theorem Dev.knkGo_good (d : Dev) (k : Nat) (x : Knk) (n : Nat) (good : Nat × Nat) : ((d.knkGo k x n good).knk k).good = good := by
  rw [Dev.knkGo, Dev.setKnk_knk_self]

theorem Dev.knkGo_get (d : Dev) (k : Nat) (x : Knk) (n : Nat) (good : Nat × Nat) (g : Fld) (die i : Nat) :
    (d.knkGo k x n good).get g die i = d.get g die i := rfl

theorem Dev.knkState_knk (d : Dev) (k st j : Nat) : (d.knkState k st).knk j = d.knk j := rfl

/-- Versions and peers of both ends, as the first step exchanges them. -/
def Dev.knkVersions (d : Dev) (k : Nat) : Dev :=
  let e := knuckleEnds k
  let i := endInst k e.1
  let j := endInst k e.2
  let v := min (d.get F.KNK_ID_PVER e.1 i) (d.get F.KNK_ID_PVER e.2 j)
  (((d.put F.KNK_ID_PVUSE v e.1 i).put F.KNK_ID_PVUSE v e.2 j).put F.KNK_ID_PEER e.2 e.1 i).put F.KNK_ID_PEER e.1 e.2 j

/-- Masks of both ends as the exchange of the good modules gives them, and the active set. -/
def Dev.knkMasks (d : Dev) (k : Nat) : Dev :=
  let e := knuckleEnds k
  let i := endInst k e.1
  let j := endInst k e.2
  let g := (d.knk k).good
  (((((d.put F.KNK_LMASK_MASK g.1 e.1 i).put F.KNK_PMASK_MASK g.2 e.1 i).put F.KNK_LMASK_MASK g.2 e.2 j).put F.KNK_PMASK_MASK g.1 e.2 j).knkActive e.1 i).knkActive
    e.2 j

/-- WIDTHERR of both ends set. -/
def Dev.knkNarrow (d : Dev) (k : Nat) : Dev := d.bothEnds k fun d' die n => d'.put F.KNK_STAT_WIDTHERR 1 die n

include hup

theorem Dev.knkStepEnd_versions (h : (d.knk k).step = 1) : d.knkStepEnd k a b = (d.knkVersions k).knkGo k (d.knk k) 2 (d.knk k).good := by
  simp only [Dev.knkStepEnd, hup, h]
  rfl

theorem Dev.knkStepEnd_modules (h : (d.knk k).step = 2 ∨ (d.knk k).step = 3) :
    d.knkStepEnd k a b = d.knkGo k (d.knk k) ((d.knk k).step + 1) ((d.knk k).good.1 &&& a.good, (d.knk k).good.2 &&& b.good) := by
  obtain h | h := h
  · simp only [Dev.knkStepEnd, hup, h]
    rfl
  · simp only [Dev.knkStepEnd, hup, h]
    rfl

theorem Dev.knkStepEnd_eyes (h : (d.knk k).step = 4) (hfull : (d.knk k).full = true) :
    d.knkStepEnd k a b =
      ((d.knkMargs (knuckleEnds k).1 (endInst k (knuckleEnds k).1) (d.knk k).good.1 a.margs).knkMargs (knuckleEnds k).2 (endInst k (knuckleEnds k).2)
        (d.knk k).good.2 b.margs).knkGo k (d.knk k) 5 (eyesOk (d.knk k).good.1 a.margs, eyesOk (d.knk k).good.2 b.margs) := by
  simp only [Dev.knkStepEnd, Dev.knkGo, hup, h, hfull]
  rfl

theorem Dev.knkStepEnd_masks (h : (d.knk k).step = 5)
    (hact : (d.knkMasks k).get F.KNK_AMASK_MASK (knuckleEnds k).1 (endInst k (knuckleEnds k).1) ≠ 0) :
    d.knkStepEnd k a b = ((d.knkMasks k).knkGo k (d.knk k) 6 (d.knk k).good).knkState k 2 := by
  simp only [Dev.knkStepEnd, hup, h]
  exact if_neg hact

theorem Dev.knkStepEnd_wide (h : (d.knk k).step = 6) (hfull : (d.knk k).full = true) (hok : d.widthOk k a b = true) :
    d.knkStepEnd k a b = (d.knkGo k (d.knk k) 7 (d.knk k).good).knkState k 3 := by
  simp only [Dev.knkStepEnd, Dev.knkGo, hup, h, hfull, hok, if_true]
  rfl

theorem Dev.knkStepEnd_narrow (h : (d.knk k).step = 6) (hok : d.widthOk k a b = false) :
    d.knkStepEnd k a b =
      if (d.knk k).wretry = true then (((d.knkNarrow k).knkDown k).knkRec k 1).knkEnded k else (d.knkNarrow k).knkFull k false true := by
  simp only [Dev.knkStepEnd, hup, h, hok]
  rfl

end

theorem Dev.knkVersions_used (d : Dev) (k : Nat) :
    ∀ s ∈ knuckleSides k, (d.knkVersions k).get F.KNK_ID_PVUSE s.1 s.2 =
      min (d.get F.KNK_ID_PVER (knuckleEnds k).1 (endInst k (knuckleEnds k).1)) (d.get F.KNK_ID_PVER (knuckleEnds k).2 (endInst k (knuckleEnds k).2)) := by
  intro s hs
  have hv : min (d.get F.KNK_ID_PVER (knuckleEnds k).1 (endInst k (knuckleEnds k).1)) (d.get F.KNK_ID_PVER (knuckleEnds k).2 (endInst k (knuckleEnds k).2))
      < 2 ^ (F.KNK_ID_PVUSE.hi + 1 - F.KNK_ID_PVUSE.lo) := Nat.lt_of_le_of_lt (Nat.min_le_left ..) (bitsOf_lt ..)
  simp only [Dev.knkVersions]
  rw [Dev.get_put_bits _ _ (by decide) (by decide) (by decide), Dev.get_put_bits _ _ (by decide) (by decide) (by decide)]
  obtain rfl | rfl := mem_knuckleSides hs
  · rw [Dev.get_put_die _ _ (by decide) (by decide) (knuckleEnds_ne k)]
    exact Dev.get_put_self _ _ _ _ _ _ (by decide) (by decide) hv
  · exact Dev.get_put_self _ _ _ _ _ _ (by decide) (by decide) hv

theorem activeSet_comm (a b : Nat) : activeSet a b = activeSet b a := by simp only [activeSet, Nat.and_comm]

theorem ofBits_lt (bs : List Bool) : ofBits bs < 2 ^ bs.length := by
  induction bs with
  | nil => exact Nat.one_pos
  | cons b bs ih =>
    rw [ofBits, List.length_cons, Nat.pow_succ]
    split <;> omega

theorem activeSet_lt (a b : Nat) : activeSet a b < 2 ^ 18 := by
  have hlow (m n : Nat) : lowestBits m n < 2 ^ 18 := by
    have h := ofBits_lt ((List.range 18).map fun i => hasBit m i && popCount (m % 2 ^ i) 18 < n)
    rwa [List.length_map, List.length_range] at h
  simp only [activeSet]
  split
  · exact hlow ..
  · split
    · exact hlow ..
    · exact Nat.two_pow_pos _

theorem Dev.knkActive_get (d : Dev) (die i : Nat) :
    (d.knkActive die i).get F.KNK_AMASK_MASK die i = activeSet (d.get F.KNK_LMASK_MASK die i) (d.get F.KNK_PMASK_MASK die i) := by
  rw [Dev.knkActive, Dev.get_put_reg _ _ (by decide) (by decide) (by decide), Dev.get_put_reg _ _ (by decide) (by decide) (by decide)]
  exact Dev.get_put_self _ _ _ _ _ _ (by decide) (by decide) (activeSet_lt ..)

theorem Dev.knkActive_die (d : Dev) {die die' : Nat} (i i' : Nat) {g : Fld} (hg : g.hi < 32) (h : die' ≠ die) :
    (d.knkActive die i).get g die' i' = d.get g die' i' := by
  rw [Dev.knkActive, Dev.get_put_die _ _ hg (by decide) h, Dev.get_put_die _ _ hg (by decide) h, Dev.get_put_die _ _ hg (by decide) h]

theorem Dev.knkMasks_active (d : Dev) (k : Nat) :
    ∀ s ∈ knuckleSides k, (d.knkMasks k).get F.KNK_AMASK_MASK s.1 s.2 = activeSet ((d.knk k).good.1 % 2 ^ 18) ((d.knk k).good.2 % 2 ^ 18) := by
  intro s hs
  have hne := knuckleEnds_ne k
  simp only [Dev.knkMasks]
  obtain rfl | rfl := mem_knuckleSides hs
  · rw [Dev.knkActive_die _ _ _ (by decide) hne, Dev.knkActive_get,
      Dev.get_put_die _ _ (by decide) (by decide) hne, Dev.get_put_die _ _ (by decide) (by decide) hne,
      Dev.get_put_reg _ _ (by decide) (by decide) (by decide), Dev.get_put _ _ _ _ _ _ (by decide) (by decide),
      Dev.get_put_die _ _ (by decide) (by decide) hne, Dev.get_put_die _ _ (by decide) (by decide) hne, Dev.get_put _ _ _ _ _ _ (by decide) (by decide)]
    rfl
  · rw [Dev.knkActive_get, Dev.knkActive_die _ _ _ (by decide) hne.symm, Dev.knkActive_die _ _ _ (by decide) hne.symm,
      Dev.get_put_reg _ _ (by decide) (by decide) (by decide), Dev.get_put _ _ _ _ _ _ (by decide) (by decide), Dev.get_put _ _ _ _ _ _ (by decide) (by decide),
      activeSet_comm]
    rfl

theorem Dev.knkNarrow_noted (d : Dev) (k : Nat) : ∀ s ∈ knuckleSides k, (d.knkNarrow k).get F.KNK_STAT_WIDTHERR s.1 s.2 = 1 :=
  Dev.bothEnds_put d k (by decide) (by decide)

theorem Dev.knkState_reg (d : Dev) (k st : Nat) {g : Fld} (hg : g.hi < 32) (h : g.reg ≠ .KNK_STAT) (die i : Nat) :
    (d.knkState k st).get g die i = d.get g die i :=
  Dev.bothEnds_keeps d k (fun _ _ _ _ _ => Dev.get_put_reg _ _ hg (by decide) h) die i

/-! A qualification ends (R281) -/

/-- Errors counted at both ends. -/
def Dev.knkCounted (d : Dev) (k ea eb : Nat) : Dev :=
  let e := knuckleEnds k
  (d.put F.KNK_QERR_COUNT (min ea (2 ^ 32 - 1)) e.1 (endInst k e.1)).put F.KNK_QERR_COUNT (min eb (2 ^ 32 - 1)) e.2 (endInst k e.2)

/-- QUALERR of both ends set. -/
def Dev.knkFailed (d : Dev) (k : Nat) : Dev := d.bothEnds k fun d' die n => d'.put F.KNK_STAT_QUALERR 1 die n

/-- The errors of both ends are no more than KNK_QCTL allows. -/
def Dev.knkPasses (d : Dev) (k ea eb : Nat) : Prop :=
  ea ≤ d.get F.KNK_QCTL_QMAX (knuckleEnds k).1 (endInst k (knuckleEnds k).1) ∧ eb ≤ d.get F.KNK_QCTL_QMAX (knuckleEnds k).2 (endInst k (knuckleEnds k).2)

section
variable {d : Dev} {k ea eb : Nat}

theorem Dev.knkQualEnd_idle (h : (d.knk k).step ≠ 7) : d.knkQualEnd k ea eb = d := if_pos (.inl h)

★ ★ ★ ★ ★ ★ ★

_TASK TO COMPLETE_.
The entries above hold the needed span. Transcribe exactly the lines from the one with "def Dev.knkCounted (d" to the one with "QUALERR of both ends set. -/", both included.

_RESULT OF THE EXERCISE_.
def Dev.knkCounted (d : Dev) (k ea eb : Nat) : Dev :=
  let e := knuckleEnds k
  (d.put F.KNK_QERR_COUNT (min ea (2 ^ 32 - 1)) e.1 (endInst k e.1)).put F.KNK_QERR_COUNT (min eb (2 ^ 32 - 1)) e.2 (endInst k e.2)

/-- QUALERR of both ends set. -/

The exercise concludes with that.